Immediately following the spill, Ocean Leadership and its members became involved in the scientific response by inviting ocean experts to a meeting at the EPA in May 2010. We then hosted the first oil spill science symposium, the Deepwater Horizon Oil Spill Scientific Symposium, which featured more than 200 academic and federal researchers, in early June 2010 at Louisiana State University. These meetings were ultimately a catalyst in identifying the major science and intellectual themes that were incorporated into BP’s Gulf of Mexico Research Initiative (GRI).

The GRI is a 10-year, $500 million science program funded by BP to study the effects of the gulf oil spill and the possible associated impacts on the environment and public health. The results of this research will ultimately improve our ability to understand and mitigate the impacts of possible future oil spills. The GRI is led by an independent research board of 20 scientists, with half of the board appointed by BP and half appointed by gulf state governors, and is chaired by former National Science Foundation Direct­or Rita Colwell. The initiative is administered through a collaboration led by the Gulf of Mexico Alliance and supported by Ocean Leadership and the Harte Research Institute for Gulf of Mexico Studies.

In the past year, the GRI issued three requests for proposals to fund research consortia and individual investigators, and to help continue essential summer sampling efforts. Altogether, these proposals represent more than $130 million in research funds over the next three years.


Landmark Ocean Accomplishments
Despite the budget chaos in Washington, Ocean Leadership still managed to play a significant role in some important achievements associated with ocean issues.

In February, Ocean Leadership hosted the Ocean and Coastal Science Community Welcome Reception to celebrate the beginning of the 112th Congress. The reception, attended by more than 200 key ocean scientists, environmentalists and policymakers, provided a forum for those interested in ocean and coastal issues to interact with members of Congress and the executive branch.

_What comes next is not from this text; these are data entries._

-- ==== Sys2Proof/Machine/Step.lean ====
section
/-! DEFINITION. One step of the part: the command at the front of the queue, or, on an empty queue, time. -/

namespace Sys2Proof.Machine

/-- A step: the front command runs with the queue's rest. On an empty queue a timer that has run out is taken as its row, and
otherwise one microsecond passes (log entry 2). -/
def step (s : State) : Host.Outcome State Fault Refusal :=
  match s.pending with
  | c :: rest => exec c (s.setPending rest)
  | [] =>
    match dueEvent s with
    | some e => exec e s
    | none => .next (tick s)

/-- The command a word spells put at the front of the queue; nothing where the word spells none. -/
def State.withFetchWord (s : State) (nbits w : Nat) : State :=
  match decodeTableWord nbits w with
  | some c => s.setPending (c :: s.pending)
  | none => s

end Sys2Proof.Machine
end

In recognition of the importance of oceans, coasts and the Great Lakes, Obama designated June as National Oceans Month. This is a welcome addition to the annual World Oceans Day and provides the ocean community with a larger window of focus on ocean priorities.

A significant milestone for ocean science this year occurred when 18 senators established the first-ever Senate Oceans Caucus to increase awareness of the issues facing our oceans and coasts. Ocean Leadership was a part of the press conference announcing the caucus formation and also organized and co-sponsored a reception honoring the Senate Oceans Caucus Inauguration, demonstrating its support for this bipartisan group and the connection between the oceans and the future of our country.

Valuable progress was made on the legislation concerning the Clean Water Act penalties to be paid by BP resulting from the Deepwater Horizon oil spill. The RESTORE Act of 2011 (Resources and Ecosystems Sustainability, Tourism Opportunities and Revived Economy of the Gulf Coast Act of 2011) is being considered by both the House and the Senate to direct fines toward funding research and monitoring of the gulf, as well as establishing a national endowment for the oceans. Water Act fines may be as much as $20 billion, so even a small percentage of that would go a long way in advancing the state of knowledge in the gulf and helping inform the restoration efforts.


Looking to 2012
We are clearly in a difficult federal budget environment, one that will probably last for several years. However, if we focus on the key ocean research priorities and consider partnering in new and unique ways, I am convinced that substantial progress can be made with this country’s ocean science, infrastructure and education initiatives.